Exercise requirements: Reproduce the closing part of the entries exactly: the line with "def tpb : Config.Params where" and all lines after it, ending with the last line, and nothing else.

[Dataset records]

-- ==== Sys2Proof/Tests/Slice0.lean ====
section
/-! SUPPORT. Small tests, each of one operation, and a witness for the hypotheses of each statement that has some.
Expected values stand in the spec's file 95 (named V-...), in the operation map of R77, or are counted by hand from the
rule. Numerals for bit strings are hexadecimal with the spec's first symbol as bit 0. -/

namespace Sys2Proof.Tests

open Sys2Proof Sys2Proof.Machine

/-! Well-formed operations: each check refuses an ill-formed one -/

theorem test_fits_feed : Instr.fits (.feed 2048) = false := by decide
theorem test_fits_setScr : Instr.fits (.setScr 0 false 128) = false := by decide
theorem test_fits_setScrConfidence : Instr.fits (.setScrConfidence 2048) = false := by decide
theorem test_layout_create_reserved : Instr.layout (.create 1 0 1) = false := by decide
theorem test_layout_create_kind : Instr.layout (.create 0 2 1) = false := by decide
theorem test_layout_create_band : Instr.layout (.create 0 0 3) = false := by decide
theorem test_layout_setScr_reserved : Instr.layout (.setScr 4 false 5) = false := by decide
theorem test_layout_setScr_auto_value : Instr.layout (.setScr 0 true 5) = false := by decide
theorem test_layout_process : Instr.layout (.process 1) = false := by decide
theorem test_layout_getScr : Instr.layout (.getScr 1) = false := by decide
theorem test_layout_getScrConfidence : Instr.layout (.getScrConfidence 1) = false := by decide
theorem test_layout_markerCmp : Instr.layout (.markerCmp 1) = false := by decide
theorem test_layout_syncAcq : Instr.layout (.syncAcq 1) = false := by decide
theorem test_layout_extract : Instr.layout (.extract 1) = false := by decide
theorem test_layout_diffDec1 : Instr.layout (.diffDec1 1) = false := by decide
theorem test_layout_chDec : Instr.layout (.chDec 1) = false := by decide
theorem test_layout_deinterleave : Instr.layout (.deinterleave 1) = false := by decide
theorem test_layout_diffDec2 : Instr.layout (.diffDec2 1) = false := by decide
theorem test_layout_descramble : Instr.layout (.descramble 1) = false := by decide
theorem test_layout_scrDetect : Instr.layout (.scrDetect 1) = false := by decide
theorem test_layout_procFrame : Instr.layout (.procFrame 1) = false := by decide
theorem test_layout_cchProc : Instr.layout (.cchProc 1) = false := by decide
theorem test_layout_tchProc : Instr.layout (.tchProc 1) = false := by decide
theorem test_wellFormed_refuses : Instr.wellFormed (.setScr 0 false 128) = false ∧ Instr.wellFormed (.process 1) = false := by
  decide
theorem test_wellFormed_accepts : Instr.wellFormed (.create 0 1 1) = true ∧ Instr.wellFormed (.feed 2047) = true ∧
    Instr.wellFormed (.setScr 0 false 127) = true ∧ Instr.wellFormed (.cchProc 0) = true := by decide

/-! Decoding: one word per operation, written out from R77 as `op` then `arg` -/

theorem test_decode_create : decode 0b00001_00000010110#16 = .ok (.create 1 1 2) := by decide
theorem test_decode_feed : decode 0b00010_11111111111#16 = .ok (.feed 2047) := by decide
theorem test_decode_process : decode 0b00011_00000000000#16 = .ok (.process 0) := by decide
theorem test_decode_getScr : decode 0b00100_00000000000#16 = .ok (.getScr 0) := by decide
theorem test_decode_setScr : decode 0b00101_01010000011#16 = .ok (.setScr 2 true 3) := by decide
theorem test_decode_getScrConfidence : decode 0b00110_00000000000#16 = .ok (.getScrConfidence 0) := by decide
theorem test_decode_setScrConfidence : decode 0b00111_10000000001#16 = .ok (.setScrConfidence 1025) := by decide
theorem test_decode_markerCmp : decode 0b10000_00000000000#16 = .ok (.markerCmp 0) := by decide
theorem test_decode_syncAcq : decode 0b10001_00000000000#16 = .ok (.syncAcq 0) := by decide
theorem test_decode_extract : decode 0b10010_00000000000#16 = .ok (.extract 0) := by decide
theorem test_decode_diffDec1 : decode 0b10011_00000000000#16 = .ok (.diffDec1 0) := by decide
theorem test_decode_chDec : decode 0b10100_00000000000#16 = .ok (.chDec 0) := by decide
theorem test_decode_deinterleave : decode 0b10101_00000000000#16 = .ok (.deinterleave 0) := by decide
theorem test_decode_diffDec2 : decode 0b10110_00000000000#16 = .ok (.diffDec2 0) := by decide
theorem test_decode_descramble : decode 0b10111_00000000000#16 = .ok (.descramble 0) := by decide
theorem test_decode_scrDetect : decode 0b11000_00000000000#16 = .ok (.scrDetect 0) := by decide
theorem test_decode_procFrame : decode 0b11001_00000000000#16 = .ok (.procFrame 0) := by decide
theorem test_decode_cchProc : decode 0b11010_00000000000#16 = .ok (.cchProc 0) := by decide
theorem test_decode_tchProc : decode 0b11011_00000000000#16 = .ok (.tchProc 0) := by decide
theorem test_decode_reserved : decode 0b00000_00000000000#16 = .error (.reservedOp 0) ∧
    decode 0b01000_00000000001#16 = .error (.reservedOp 8) ∧ decode 0b01111_00000000000#16 = .error (.reservedOp 15) ∧
    decode 0b11100_00000000000#16 = .error (.reservedOp 28) ∧ decode 0b11111_11111111111#16 = .error (.reservedOp 31) := by
  decide
theorem test_encode_setScr : encode (.setScr 0 false 127) = 0x287F#16 := by decide
theorem test_decodeTableWord : decodeTableWord 16 0x0801 = some (.create 0 0 1) ∧ decodeTableWord 16 0 = none := by decide
theorem test_withFetchWord : step (State.reset.withFetchWord 16 0x0801) = exec (.create 0 0 1) State.reset := rfl

/-! Parameter sets of file 95 section 2, and small states -/

/-- TPA, with no diagnostics. -/
def tpa : Config.Params where
  ilvUhfData := 1
  ilvUhfVoice := 1
  crcCheck := fun _ => true
  typePos := 0
  typeData := true
  idxHiPos := 1
  idxLoPos := 2
  st0Pos := 3
  st1Pos := 4
  emitsDiag := fun _ _ => false

set_option maxRecDepth 100000 in
/-- TPB's table. -/
def tpbTable : Equiv.Perm (Fin 152) where
  toFun j := 5 * j + 3
  invFun j := 61 * (j - 3)
  left_inv := by decide
  right_inv := by decide

/-- TPB, with no diagnostics but ScrLocked. -/
def tpb : Config.Params where
  ilvUhfData := tpbTable
  ilvUhfVoice := 1
  dist := fun j => if j % 3 = 1 ∧ 4 ≤ j then 2 else 1
  dist_pos := by intro j _ _; split <;> decide
  dist_le_two := by intro j _ _; split <;> decide
  dist_le_index := by intro j _ _; split <;> omega
  crcCheck := fun d => countOnes d % 2 == 0
  typePos := 0
  typeData := true
  idxHiPos := 1
  idxLoPos := 2
  st0Pos := 3
  st1Pos := 4
  emitsDiag := fun _ d => match d with
    | .scrLocked _ => true
    | _ => false

/-- A Control/UHF instance with this setting and this buffer. -/
def chan (v : Scr) (b : List Symbol) : Channel := { freshChannel .uhf .control with scr := v, buffer := b }

/-- That instance Synced. -/
def synced (v : Scr) (b : List Symbol) : Channel := { chan v b with syncState := .synced }

/-- A state that holds an instance, in which the block presents operations on a Frame of zeros. -/
def inBlock (c : Channel) : State :=
  { State.reset with inst := some c, issuer := .block, fr := some { data := 0, no := .unknown } }

/-- A state that holds an instance, in which the owner presents operations. -/
def owned (c : Channel) : State := { State.reset with inst := some c }

/-- A raw frame unit with a perfect marker, header symbol 0 = 0, and payload x. -/
def unit (x : FrameBits) : List Symbol := frameUnit false x

/-- n symbols 0. -/
def zeros (n : Nat) : List Symbol := List.replicate n false

/-- The instance, if the step answers. -/
def instOf (o : Host.Outcome State Fault Refusal) : Option Channel :=
  match o with
  | .next t => t.inst
  | .fault _ => none
  | .refused _ => none

/-- The result value, if the step answers. -/
def resultOf (o : Host.Outcome State Fault Refusal) : Option Result :=
  match o with
  | .next t => t.result
  | .fault _ => none
  | .refused _ => none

[/Dataset records]

Completed exercise:
def tpb : Config.Params where
  ilvUhfData := tpbTable
  ilvUhfVoice := 1
  dist := fun j => if j % 3 = 1 ∧ 4 ≤ j then 2 else 1
  dist_pos := by intro j _ _; split <;> decide
  dist_le_two := by intro j _ _; split <;> decide
  dist_le_index := by intro j _ _; split <;> omega
  crcCheck := fun d => countOnes d % 2 == 0
  typePos := 0
  typeData := true
  idxHiPos := 1
  idxLoPos := 2
  st0Pos := 3
  st1Pos := 4
  emitsDiag := fun _ d => match d with
    | .scrLocked _ => true
    | _ => false

/-- A Control/UHF instance with this setting and this buffer. -/
def chan (v : Scr) (b : List Symbol) : Channel := { freshChannel .uhf .control with scr := v, buffer := b }

/-- That instance Synced. -/
def synced (v : Scr) (b : List Symbol) : Channel := { chan v b with syncState := .synced }

/-- A state that holds an instance, in which the block presents operations on a Frame of zeros. -/
def inBlock (c : Channel) : State :=
  { State.reset with inst := some c, issuer := .block, fr := some { data := 0, no := .unknown } }

/-- A state that holds an instance, in which the owner presents operations. -/
def owned (c : Channel) : State := { State.reset with inst := some c }

/-- A raw frame unit with a perfect marker, header symbol 0 = 0, and payload x. -/
def unit (x : FrameBits) : List Symbol := frameUnit false x

/-- n symbols 0. -/
def zeros (n : Nat) : List Symbol := List.replicate n false

/-- The instance, if the step answers. -/
def instOf (o : Host.Outcome State Fault Refusal) : Option Channel :=
  match o with
  | .next t => t.inst
  | .fault _ => none
  | .refused _ => none

/-- The result value, if the step answers. -/
def resultOf (o : Host.Outcome State Fault Refusal) : Option Result :=
  match o with
  | .next t => t.result
  | .fault _ => none
  | .refused _ => none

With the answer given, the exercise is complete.